News that Safeway's long-standing CEO, Steve Burd, is to retire in May has spawned greater uncertainty among some analysts about the retailer's competitive position.

Safeway said this week that Burd will draw the curtain on 20 years of service, having joined the retailer as president in 1992.

It lauded the outgoing CEO as having spearheaded an industry-leading customer service platform and having helped the unionised retailer outperform the S&P 500 during two decades of price pressure from lesser-unionised rivals.

There are optimistic and pessimistic ways of viewing Burd's departure. On the one hand, it's understandable for the loss of such a figure to cause jitters. On the other hand, some may feel that a fresh start is what Safeway needs in an increasingly competitive marketplace.

Safeway's share price had an initial wobble but is 3% up for the week, suggesting many investors have adopted a wait-and-see approach. 

Ajay Jain, analyst at Cantor Fitzgerald, sees the potential for disruption. "Given that Mr. Burd has had such a hands-on role in shaping Safeway's strategy and operations for so long, we think his departure leaves behind a great deal of uncertainty over Safeway's near-term financial performance and its longer-term outlook," he said in a note.

Rightly or wrongly, some investors might see Burd's departure as an opportunity to de-unionise Safeway. There are those who have argued in the past that this would make the retailer more flexible to compete with the likes of Wal-Mart.

Jain said Burd's absence from Safeway's board "could set the tone for some very meaningful changes down the road, particularly if an outside candidate is selected as the new CEO".

However, he said: "While we believe many investors welcome the prospect of a leadership change at Safeway, we think fundamentals could get worse in the near-term before they get better."

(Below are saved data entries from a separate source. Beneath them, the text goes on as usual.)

/-- Settles O27. A request of a sound place meets the memory its row met (`atWindow_same`), is applied there, and what
follows only replies: answers, notify records and the log of results. -/
theorem windowRequestsAreApplied : Obligations.WindowRequestsAreApplied := by
  rintro s t p w q h0 rfl
  obtain ⟨hfab, hhost⟩ := atWindow_same s t p
  refine ⟨fun ho hw => ?write, fun ho => ?read, fun ho hw hk => ?add, fun ho hw hk => ?cas,
    fun hf hg => exec_wCreditReq_grants h0 hf hg⟩
  case write =>
    obtain ⟨ht, u, hrow, hnext, hu⟩ := exec_window_applies (x := (.wWrite t p, 0x40)) h0 (by simp) ho hw
    refine ⟨u, hrow, hnext, fun hk => ?_, fun hk => ⟨?_, fun hd => hu.out.subset ?_⟩⟩
    · rw [hu.mem, applyWindow_write hk ht, hfab]
    · rw [hu.mem, applyWindow_host_fab hk, hfab]
    · exact applyWindow_host_write hk ht (by rwa [driver, vfOn, hhost])
  case read =>
    have hallowed := (Bool.and_eq_true ..).mp ho |>.2
    obtain ⟨w', hw'⟩ := windowAt_of_allowed (Option.isNone_iff_eq_none.mp hallowed)
    obtain ⟨ht, u, hrow, hnext, hu⟩ := exec_window_applies (x := (.wRead t p, 0x41)) h0 (by simp) ho hw'
    exact ⟨u, hrow, hnext, by rw [hu.mem, applyWindow_read ht, hfab]⟩
  case add =>
    obtain ⟨ht, u, hrow, hnext, hu⟩ := exec_window_applies (x := (.wAdd t p, 0x43)) h0 (by simp) ho hw
    refine ⟨u, hrow, hnext, ?_⟩
    rw [hu.mem, applyWindow_atomic hk (.inl ht), if_pos ht, applyMem_add, hfab]
  case cas =>
    obtain ⟨ht, u, hrow, hnext, hu⟩ := exec_window_applies (x := (.wCas t p, 0x44)) h0 (by simp) ho hw
    refine ⟨u, hrow, hnext, ?_⟩
    rw [hu.mem, applyWindow_atomic hk (.inr ht), if_neg (by simp [ht]), applyMem_cas, hfab]

end Sys2Proof.Machine
end

section
/-! SUPPORT. Submission rings (R371, R372): what a doorbell makes of its ring, and how a descriptor that is read
waits. -/

namespace Sys2Proof.Machine

/-! ## Doorbells (R371) -/

/-- Slots that a doorbell of a tail adds to a ring. -/
def newSlots (s : State) (ring tail : Nat) : Nat := (tail + 2 ^ 32 - (subRing s ring).tail) % 2 ^ 32

/-- Slots of a ring that are taken after a doorbell of a tail. -/
def heldSlots (s : State) (ring tail : Nat) : Nat := (tail + 2 ^ 32 - (subRing s ring).head) % 2 ^ 32

theorem ringBell_eq (s : State) (ring tail : Nat) : ringBell s ring tail =
    if (subRing s ring).error || newSlots s ring tail == 0 then s
    else if !sqEnabled s ring then ringError s ring 2
    else if decide (newSlots s ring tail ≤ sqSize s ring) && decide (heldSlots s ring tail ≤ sqSize s ring) then
      landRange s ring (subRing s ring).tail (newSlots s ring tail)
    else ringError s ring 1 := rfl

section
variable {s : State} {ring tail : Nat} (he : (subRing s ring).error = false) (hn : newSlots s ring tail ≠ 0)
include he hn

theorem ringBell_lands (hon : sqEnabled s ring = true) (hnew : newSlots s ring tail ≤ sqSize s ring)
    (hheld : heldSlots s ring tail ≤ sqSize s ring) :
    ringBell s ring tail = landRange s ring (subRing s ring).tail (newSlots s ring tail) := by
  simp [ringBell_eq, he, hn, hon, hnew, hheld]

theorem ringBell_off (hoff : sqEnabled s ring = false) : ringBell s ring tail = ringError s ring 2 := by
  simp [ringBell_eq, he, hn, hoff]

theorem ringBell_over (hon : sqEnabled s ring = true)
    (hover : sqSize s ring < newSlots s ring tail ∨ sqSize s ring < heldSlots s ring tail) :
    ringBell s ring tail = ringError s ring 1 := by
  have hroom : ¬(newSlots s ring tail ≤ sqSize s ring ∧ heldSlots s ring tail ≤ sqSize s ring) := by omega
  simp [ringBell_eq, he, hn, hon, hroom]

end

/-- A ring that enters ERROR holds its cause, and nothing lands. -/
theorem ringError_records (s : State) (ring cause : Nat) : (subRing (ringError s ring cause) ring).error = true ∧
    (tget (ringError s ring cause).host.ringErr (ring / 16)).map (fun e => (e.1, e.2.1)) = some (ring % 16, cause) ∧
    (ringError s ring cause).host.landed = s.host.landed := by
  simp [subRing, ringError]

/-- What a doorbell notes for Rest is of the power state alone (R465, R467). -/
theorem noteBell_eq (s : State) : ∃ w, noteBell s = { s with pwr := w } := by
  unfold noteBell
  split <;> exact ⟨_, rfl⟩

/-- A doorbell by the function that drives the ring, of a tail at offset 0, comes to its ring. -/
theorem exec_doorbell {s : State} {ring size : Nat} {v : Word} (t : Stamp) (h0 : s.pwr.off = false)
    (hb : barReady s = true) (hr : ring < 256) (hv : size = 4 ∨ size = 8 ∧ zeroAt v 63 32 = true) : ∃ w,
    exec (.doorbell t (driver s (ring / 16)) ring 0 size v) s =
      .next (ringBell { s.at t with pwr := w } ring (fieldOf v 31 0)) := by
  have hok : bellOk (s.at t) (driver s (ring / 16)) ring 0 size v = true := by
    have hdriver : driver s (ring / 16) = driver (s.at t) (ring / 16) := rfl
    simpa [bellOk, hr, hdriver] using hv
  have hready : barReady (s.at t) = true := hb
  obtain ⟨w, hw⟩ := noteBell_eq (s.at t)
  refine ⟨w, (run_on h0 t _).trans (congrArg _ ?_)⟩
  simp only [doorbell, hready, hok, hw, Bool.not_true, Bool.false_eq_true, if_false]

/-! ## Reads of descriptors (R372) -/

@[simp] theorem emitTo_host (s : State) (fn : Fn) (o : Output) : (emitTo s fn o).host = s.host := by
  unfold emitTo
  split <;> rfl

theorem emitTo_out (s : State) (fn : Fn) (o : Output) :
    (emitTo s fn o).out = s.out ++ (if fn ∈ s.host.ideStopped then [] else [o]) := by
  unfold emitTo
  by_cases h : fn ∈ s.host.ideStopped
  · simp [h]
  · simp [h]

/-- A landed descriptor with its bits, and with the data it names where these came too. -/
def readAs (l : Landed) (raw : BitVec 512) (data : Option NamedData) : Landed :=
  { l with
    cpl := { l.cpl with tag := fieldOf raw 63 32, op := fieldOf raw 7 0, bench := fieldOf raw 19 16 }
    raw := some raw
    data := match data with | some y => some y | none => l.data }

/-- The head of a ring past the descriptor at an index, written to the host (R370). -/
def headPast (s : State) (ring index : Nat) : State :=
  emitTo { s with host := { s.host with
    rings := tput s.host.rings ring { subRing s ring with head := (index + 1) % 2 ^ 32 } } }
    (driver s (ring / 16)) (.head ring ((index + 1) % 2 ^ 32))

/-- The landed descriptors with one of them replaced. -/
def relanded (ls : List Landed) (ring index : Nat) (l : Landed) : List Landed :=
  ls.map (fun x => if x.cpl.ring = ring ∧ x.cpl.index = index ∧ x.cpl.stamp = l.cpl.stamp then l else x)

/-- A descriptor read before the read limit of its commit, and which acts there, waits for it with what was read. -/
theorem fetched_waits {s : State} {ring index : Nat} {raw : BitVec 512} {l : Landed} (data : Option NamedData)
    (hl : landedAt s ring index = some l) (hr : l.raw = none) (ha : actsAtLanding (fieldOf raw 7 0) = false)
    (hk : inKeep s = false) (hh : s.time.halted = false) (hp : limitPassed s l.cpl.stamp = false) :
    fetched ring index raw data s = pullAtLanding { headPast s ring index with
      host := { (headPast s ring index).host with
        landed := relanded (headPast s ring index).host.landed ring index (readAs l raw data) } }
      (readAs l raw data).cpl (hostDescOf (readAs l raw data) raw) := by
  simp only [fetched, dOp, hostDescOf, hl, hr, ha, hk, hh, hp, Option.isSome_none, Bool.false_and,
    Bool.false_eq_true, if_false]
  rfl

/-- Only REQ_APPEND and REQ_RESUME pull at landing (R211). -/
theorem pullAtLanding_other {s : State} {c : Cpl} {d : HostDesc} (h1 : fieldOf d.raw 7 0 ≠ 0x21)
    (h2 : fieldOf d.raw 7 0 ≠ 0x24) : pullAtLanding s c d = s := by
  simp only [pullAtLanding, h1, h2, if_false]

theorem headPast_host (s : State) (ring index : Nat) : (headPast s ring index).host = { s.host with
    rings := tput s.host.rings ring { subRing s ring with head := (index + 1) % 2 ^ 32 } } := emitTo_host ..

/-- A head that moves touches the host's part and the outputs alone. -/
theorem headPast_frame (s : State) (ring index : Nat) : Frame [.host, .out] s (headPast s ring index) :=
  emitTo_frame (Frame.set (.refl s) (h3 := .inr (by decide))) (by decide)

/-- Settles O8. -/
theorem descriptorsLandAndWait : Obligations.DescriptorsLandAndWait := by
  refine ⟨fun s t ring size v h0 hb hr hv he hn => ?bell, fun s t ring index raw data l h0 hl hraw ha hk hh hp => ?read⟩
  case bell =>
    obtain ⟨w, hrow⟩ := exec_doorbell t h0 hb hr hv
    refine ⟨fun hon hnew hheld => ⟨_, hrow, ?_⟩, fun hoff => ⟨_, hrow, ?_⟩, fun hon hover => ⟨_, hrow, ?_⟩⟩
    · rw [ringBell_lands (s := { s.at t with pwr := w }) he hn hon hnew hheld]
      exact ⟨congrArg SubRing.tail (tgetD_tput_self ..), rfl⟩
    · rw [ringBell_off (s := { s.at t with pwr := w }) he hn hoff]
      exact ringError_records { s.at t with pwr := w } ring 2
    · rw [ringBell_over (s := { s.at t with pwr := w }) he hn hon hover]
      exact ringError_records { s.at t with pwr := w } ring 1
  case read =>
    have hpull (u : State) (c : Cpl) (d : HostDesc) : Frame [.haul, .out, .spent] u (pullAtLanding u c d) :=
      pullAtLanding_frame (.refl u) (by decide) (by decide) (by decide)
    have hhead := headPast_host (s.at t) ring index
    have hframe := headPast_frame (s.at t) ring index
    have hrow := (run_on h0 t _).trans (congrArg _ (fetched_waits (s := s.at t) data hl hraw ha hk hh hp))
    refine ⟨_, hrow, ?_, ?_, ?_, ?_, ?_⟩
    · rw [subRing, (hpull ..).host]
      dsimp only
      rw [hhead]
      exact congrArg SubRing.head (tgetD_tput_self ..)
    · exact (hpull ..).work.trans hframe.work
    · rw [(hpull ..).host]
      exact (congrArg HostSt.due hhead :)
    · intro h1 h2
      rw [pullAtLanding_other h1 h2]
      exact ⟨hframe.haul, emitTo_out ..⟩
    · rw [(hpull ..).host]
      exact (congrArg (fun h : HostSt => relanded h.landed ring index (readAs l raw data)) hhead :)

end Sys2Proof.Machine
end

section
/-! SUPPORT. Functions of the host interface (R366, R382, R446): function resets, changes of the virtual functions and
streams that fail, bench by bench. -/

namespace Sys2Proof.Machine

/-- What each step of a fold makes of its own element, and no other step undoes, holds of every element after it. -/
theorem foldl_holds_of_mem {α : Type} {P : α → State → Prop} {f : State → α → State} (hmake : ∀ s x, P x (f s x))
    (hkeep : ∀ s x y, P x s → P x (f s y)) {l : List α} {x : α} (hx : x ∈ l) (s : State) : P x (l.foldl f s) := by
  induction l generalizing s with
  | nil => cases hx
  | cons a l ih =>
    rcases List.mem_cons.mp hx with rfl | hx
    · rw [List.foldl_cons]
      exact List.foldlRecOn (motive := P x) _ _ (hmake s x) fun u hu y _ => hkeep u x y hu
    · exact ih hx _

/-! ## Function resets (R382) -/

/-- A bench as a function reset leaves it: its rings, its bindings and its set-up lock are gone. -/
structure FunctionReset (b : Nat) (s : State) : Prop where
  cq : cq s b = {}
  rings : ∀ r ∈ s.host.rings, r.1 / 16 ≠ b
  binds : ∀ x ∈ s.work.binds, x.2.bench ≠ b
  lock : b ∉ s.bar.benchLock

/-- The windows that a function reset revokes are no part of the rest it changes. -/
theorem revokeWhere_win (s : State) (f : Window → Bool) : Frame [.win] s (revokeWhere s f) :=
  revokeWhere_frame (.refl s) (by decide)

theorem resetBench_rings (s : State) (b : Nat) :
    (resetBench s b).host.rings = s.host.rings.filter (fun r => !(r.1 / 16 == b)) := by
  simp only [resetBench, (revokeWhere_win s _).host]

theorem resetBench_cqs (s : State) (b : Nat) : (resetBench s b).host.cqs = tdel s.host.cqs b := by
  simp only [resetBench, (revokeWhere_win s _).host]

theorem resetBench_binds (s : State) (b : Nat) :
    (resetBench s b).work.binds = s.work.binds.filter (fun x => x.2.bench != b) := by
  simp only [resetBench, (revokeWhere_win s _).work]

theorem resetBench_lock (s : State) (b : Nat) :
    (resetBench s b).bar.benchLock = s.bar.benchLock.filter (· != b) := by
  simp only [resetBench, (revokeWhere_win s _).bar]

theorem resetBench_resets (s : State) (b : Nat) : FunctionReset b (resetBench s b) where
  cq := by simp [cq, tgetD, resetBench_cqs]; rfl
  rings := by simp [resetBench_rings]
  binds := by simp [resetBench_binds]
  lock := by simp [resetBench_lock]

theorem resetBench_cq_other (s : State) {a b : Nat} (h : a ≠ b) : cq (resetBench s a) b = cq s b := by
  rw [cq, cq, tgetD, tgetD, resetBench_cqs, tget_tdel_other _ h]

/-- A reset of another bench brings nothing back. -/
theorem FunctionReset.stays {b : Nat} {s : State} (h : FunctionReset b s) (a : Nat) :
    FunctionReset b (resetBench s a) where
  cq := by
    rcases eq_or_ne a b with rfl | hab
    · exact (resetBench_resets s a).cq
    · exact (resetBench_cq_other s hab).trans h.cq
  rings := fun r hr => h.rings r (List.mem_of_mem_filter (resetBench_rings s a ▸ hr))
  binds := fun x hx => h.binds x (List.mem_of_mem_filter (resetBench_binds s a ▸ hx))
  lock := fun hb => h.lock (List.mem_of_mem_filter (resetBench_lock s a ▸ hb))

theorem foldl_resetBench_resets {l : List Nat} {b : Nat} (hb : b ∈ l) (s : State) :
    FunctionReset b (l.foldl resetBench s) :=
  foldl_holds_of_mem resetBench_resets (fun _ _ a h => h.stays a) hb s

theorem foldl_resetBench_cq {l : List Nat} {b : Nat} (hb : b ∉ l) (s : State) : cq (l.foldl resetBench s) b = cq s b :=
  List.foldlRecOn (motive := fun u => cq u b = cq s b) _ _ rfl fun u hu _ ha =>
    (resetBench_cq_other u (ne_of_mem_of_not_mem ha hb)).trans hu

/-! ## Changes of the virtual functions (R366) -/

/-- The state with VF Enable and NumVFs as given. -/
def withVfs (s : State) (enable : Bool) (n : Nat) : State :=
  { s with host := { s.host with vfEnable := enable, numVfs := n } }

/-- The benches whose driving function a change of VF Enable or NumVFs changes. -/
def movedBenches (s : State) (enable : Bool) (n : Nat) : List Nat :=
  (List.range 16).filter (fun b => driver s b != driver (withVfs s enable n) b)

theorem mem_movedBenches {s : State} {enable : Bool} {n b : Nat} :
    b ∈ movedBenches s enable n ↔ b < 16 ∧ driver (withVfs s enable n) b ≠ driver s b := by
  rw [movedBenches, List.mem_filter, List.mem_range, bne_iff_ne, ne_comm]

theorem vfChange_eq (enable : Bool) (n : Nat) (s : State) :
    vfChange enable n s = withVfs ((movedBenches s enable n).foldl resetBench s) enable n := rfl

/-! ## Bad accesses (R366) -/

/-- An access that is not valid, of a function that is enabled, is counted and logged. -/
theorem execBadAccess_counts {s : State} {fn : Fn} (t : Stamp) (h0 : s.pwr.off = false) (hb : barReady s = true)
    (hf : fn = .pf ∨ ∃ b, fn = .vf b ∧ vfOn s b = true) : execBadAccess t fn s = .next (badAccess (s.at t)) := by
  have hready : barReady (s.at t) = true := hb
  refine (run_on h0 t _).trans (congrArg _ (if_pos ?_))
  rw [hready]
  obtain rfl | ⟨b, rfl, hon⟩ := hf
  · rfl
  · exact hon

In particular, Jain highlighted concern about Safeway's balance sheet, sales trends, the firm's health and wellness initiative - which was strongly associated with Burd - and also the group's ability to raise value from real estate across North America.

Yesterday (3 January), a report by Bloomberg cited a Veritas analyst as saying that Safeway's Canada unit could be open to a takeover by Loblaw.

There is, then, plenty for the new CEO to chew on, whoever that will be. Safeway has already endured a turbulent end to 2012, having been forced to defend the health of its business.

In October, the company booked a 12.1% drop in third-quarter operating profits, with sales essentially flat on the same period of the previous year. The group insisted it was gaining market share, particularly thanks to its Just for U loyalty programme.

Yet, this was not enough to prevent ratings agency Fitch from downgrading the retailer's outlook to "negative" later in the same month.

There remain concerns that Safeway is simply falling between the cracks of the US grocery market, undercut by the likes of Wal-Mart and not able to compete on the top-shelf with Whole Foods Market.

Safeway's share price might be up for the week, but it is down 13% versus one year ago; outperformed by rivals Kroger and Whole Foods, not to mention an S&P 500 that is up 14% over the same timeframe.

Not everyone has been so trepidatious about Safeway's prospects. Back in October, BB&T Capital Markets analyst Andrew Wolf agreed with Burd that Safeway has seen sales gains in stores where 'Just for U' has been fully rolled out.

What is clear, for the time being, is that Safeway needs to do more to quell uncertainty in the market. To do that, it obviously needs results, but it also needs strong leadership. That means installing a new CEO sooner rather than later.